Identifiable Patterns of Trait, State, and Experience in Chronic Stroke Recovery

Background: Considerable evidence indicates that the functional connectome of the healthy human brain is highly stable, analogous to a fingerprint. Objective: We investigated the stability of functional connectivity across tasks and sessions in a cohort of individuals with chronic stroke using a supervised machine learning approach. Methods: Twelve individuals with chronic stroke underwent functional magnetic resonance imaging (fMRI) seven times over 18 weeks. The middle 6 weeks consisted of intensive aphasia therapy. We collected fMRI data during rest and performance of 2 tasks. We calculated functional connectivity metrics for each imaging run, then applied a support vector machine to classify data on the basis of participant, task, and time point (pre- or posttherapy). Permutation testing established statistical significance.

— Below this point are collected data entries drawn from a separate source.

/-- The engine's step where it is not: the operation's own completion, with the draw taken. -/
theorem step_completion {s : State} {k : Op} (ha : nextAgent s = .engine) (hop : s.twi.op = some k) (hk : k ≠ .stop)
    (he : s.drawBusErr.1 = false) : step s = .next (k.completion { s with oracle := s.drawBusErr.2 }) := by
  rw [step_engine ha, complete_eq_orBusErr hop hk, orBusErr, if_neg (by simp [he])]

/-- A bus error drawn is in the trace. -/
theorem step_busErr_trace {s : State} {k : Op} (ha : nextAgent s = .engine) (hop : s.twi.op = some k) (hk : k ≠ .stop)
    (he : s.drawBusErr.1 = true) : ∃ t, step s = .next t ∧ t.trace = s.trace ++ [.busErr] :=
  ⟨_, step_busErr ha hop hk he, rfl⟩

/-- No bus error without the parameter and the oracle's choice (40_twi_unit.md R146; log 22). -/
theorem State.drawBusErr_fst (s : State) : s.drawBusErr.1 = (s.cfg.busErrorPossible && s.oracle.busErr.1) := by
  unfold State.drawBusErr
  cases s.cfg.busErrorPossible <;> rfl

theorem State.drawBusErr_of_possible {s : State} (h : s.cfg.busErrorPossible = true) : s.drawBusErr = s.oracle.busErr :=
  if_pos h

/-! ### Each operation's own completion -/

theorem completeSla_write {s : State} {a : Ack} {q o : Oracle} (hack : q.ack = (a, o))
    (hd : s.twi.twdr.getLsbD 0 = false) :
    completeSla { s with oracle := q } = s.completed o (codeSlaW a) .mt (.tx s.twi.twdr a) := by
  simp only [completeSla, hack, hd, Bool.false_eq_true, if_false, State.completed]

theorem completeSla_read {s : State} {a : Ack} {q o : Oracle} (hack : q.ack = (a, o))
    (hd : s.twi.twdr.getLsbD 0 = true) :
    completeSla { s with oracle := q } = s.completed o (codeSlaR a) (if a = .ack then .mr else .mrEnd) (.tx s.twi.twdr a) := by
  simp only [completeSla, hack, hd, if_true, State.completed]

theorem completeTx_answered {s : State} {a : Ack} {q o : Oracle} (hack : q.ack = (a, o)) :
    completeTx { s with oracle := q } = s.completed o (codeTx a) .mt (.tx s.twi.twdr a) := by
  simp only [completeTx, hack, State.completed]

theorem completeRx_received {s : State} {r : Byte} {q o : Oracle} (hrx : q.rx = (r, o)) :
    completeRx { s with oracle := q } = State.completed o (codeRx s.twi.answer) (if s.twi.answer = .ack then .mr else .mrEnd)
      (.rx r s.twi.answer) { s with twi := { s.twi with twdr := r } } := by
  simp only [completeRx, hrx, State.completed]

/-- The status codes of an answered byte, by the answer (30_encoding.md R98). -/
theorem codeSlaW_eq (a : Ack) : codeSlaW a = if a = .ack then 0x18#8 else 0x20#8 := by cases a <;> rfl
theorem codeSlaR_eq (a : Ack) : codeSlaR a = if a = .ack then 0x40#8 else 0x48#8 := by cases a <;> rfl
theorem codeTx_eq (a : Ack) : codeTx a = if a = .ack then 0x28#8 else 0x30#8 := by cases a <;> rfl

/-- The completion of an operation but STOP adds one event, and it is no bus error. -/
theorem Op.completion_event {k : Op} (hk : k ≠ .stop) (s : State) :
    ∃ ev, ev ≠ .busErr ∧ (k.completion s).trace = s.trace ++ [ev] := by
  cases k
  case start =>
    rw [Op.completion, completeStart]
    split
    · exact ⟨.start, nofun, rfl⟩
    · exact ⟨.repStart, nofun, rfl⟩
  case stop => exact absurd rfl hk
  case sla =>
    refine ⟨.tx s.twi.twdr s.oracle.ack.1, nofun, ?_⟩
    cases hd : s.twi.twdr.getLsbD 0
    · exact congrArg State.trace (completeSla_write rfl hd)
    · exact congrArg State.trace (completeSla_read rfl hd)
  case tx => exact ⟨.tx s.twi.twdr s.oracle.ack.1, nofun, rfl⟩
  case rx => exact ⟨.rx s.oracle.rx.1 s.twi.answer, nofun, rfl⟩

/-! ### An operation in flight, but for its completion -/

/-- From `s` to `t` the operation in flight stays as it was, or a disable ends it (40_twi_unit.md R128). -/
def StaysOrDisabled (s t : State) : Prop :=
  (t.twi.op = s.twi.op ∧ t.twi.stalled = s.twi.stalled ∧ t.twi.mode = s.twi.mode ∧ t.trace = s.trace) ∨
  (t.twi.op = none ∧ t.twi.twen = false ∧ t.twi.mode = .none)
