-- ==== Sys2Proof/Word.lean ====
section
/-! DEFINITION. The widths of the block's data (00_scope.md R4): bytes, 16-bit addresses, and the IO word of any width. -/

namespace Sys2Proof

/-- A memory datum (R4: `BYTE_W` = 8). -/
abbrev Byte := BitVec 8

/-- A memory or port address (R4: `ADDR_W` = `IO_ADDR_W` = 16). The two spaces are kept apart by the operations (R30). -/
abbrev Addr := BitVec 16

/-- A port datum, the document's "word": `IO_W` bits, the width a parameter of the hardware (R4, R24, 92 D2), so that a word brings its
width with it. -/
structure IoWord where
  /-- The word's width, `IO_W` of the port it is on. -/
  width : Nat
  /-- Its bits. -/
  bits : BitVec width
  deriving DecidableEq, Repr

/-- The lines of the port bus, `io_we ++ io_addr ++ io_wdata` (R53): `17 + IO_W` bits. -/
structure IobusWord where
  /-- `IO_W` of the port. -/
  ioW : Nat
  /-- The concatenation. -/
  bits : BitVec (17 + ioW)
  deriving DecidableEq, Repr

/-- `IO_READ_VALUE` (R80): the intentional constant every port read returns, all `IO_W` bits zero. -/
def ioReadValue (ioW : Nat) : IoWord := { width := ioW, bits := 0#ioW }

/-- `UNMAPPED_READ`: the intentional constant an unmapped address reads as (R70). -/
def unmappedRead : Byte := 0#8

end Sys2Proof
end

Results: Whole brain functional connectivity matrices could be classified at levels significantly greater than chance on the basis of participant (87.1% accuracy; P <.0001), task (68.1% accuracy; P =.002), and time point (72.1% accuracy; P =.015). All significant effects were reproduced using only the contralesional right hemisphere; the left hemisphere revealed significant effects for participant and task, but not time point. Resting state data could also be used to classify task-based data according to subject (66.0%; P <.0001). While the strongest posttherapy changes occurred among regions outside putative language networks, connections with traditional language-associated regions were significantly more positively correlated with behavioral outcome measures, and other regions had more negative correlations and intrahemispheric connections. Conclusions: Findings suggest the profound importance of considering interindividual variability when interpreting mechanisms of recovery in studies of functional connectivity in stroke.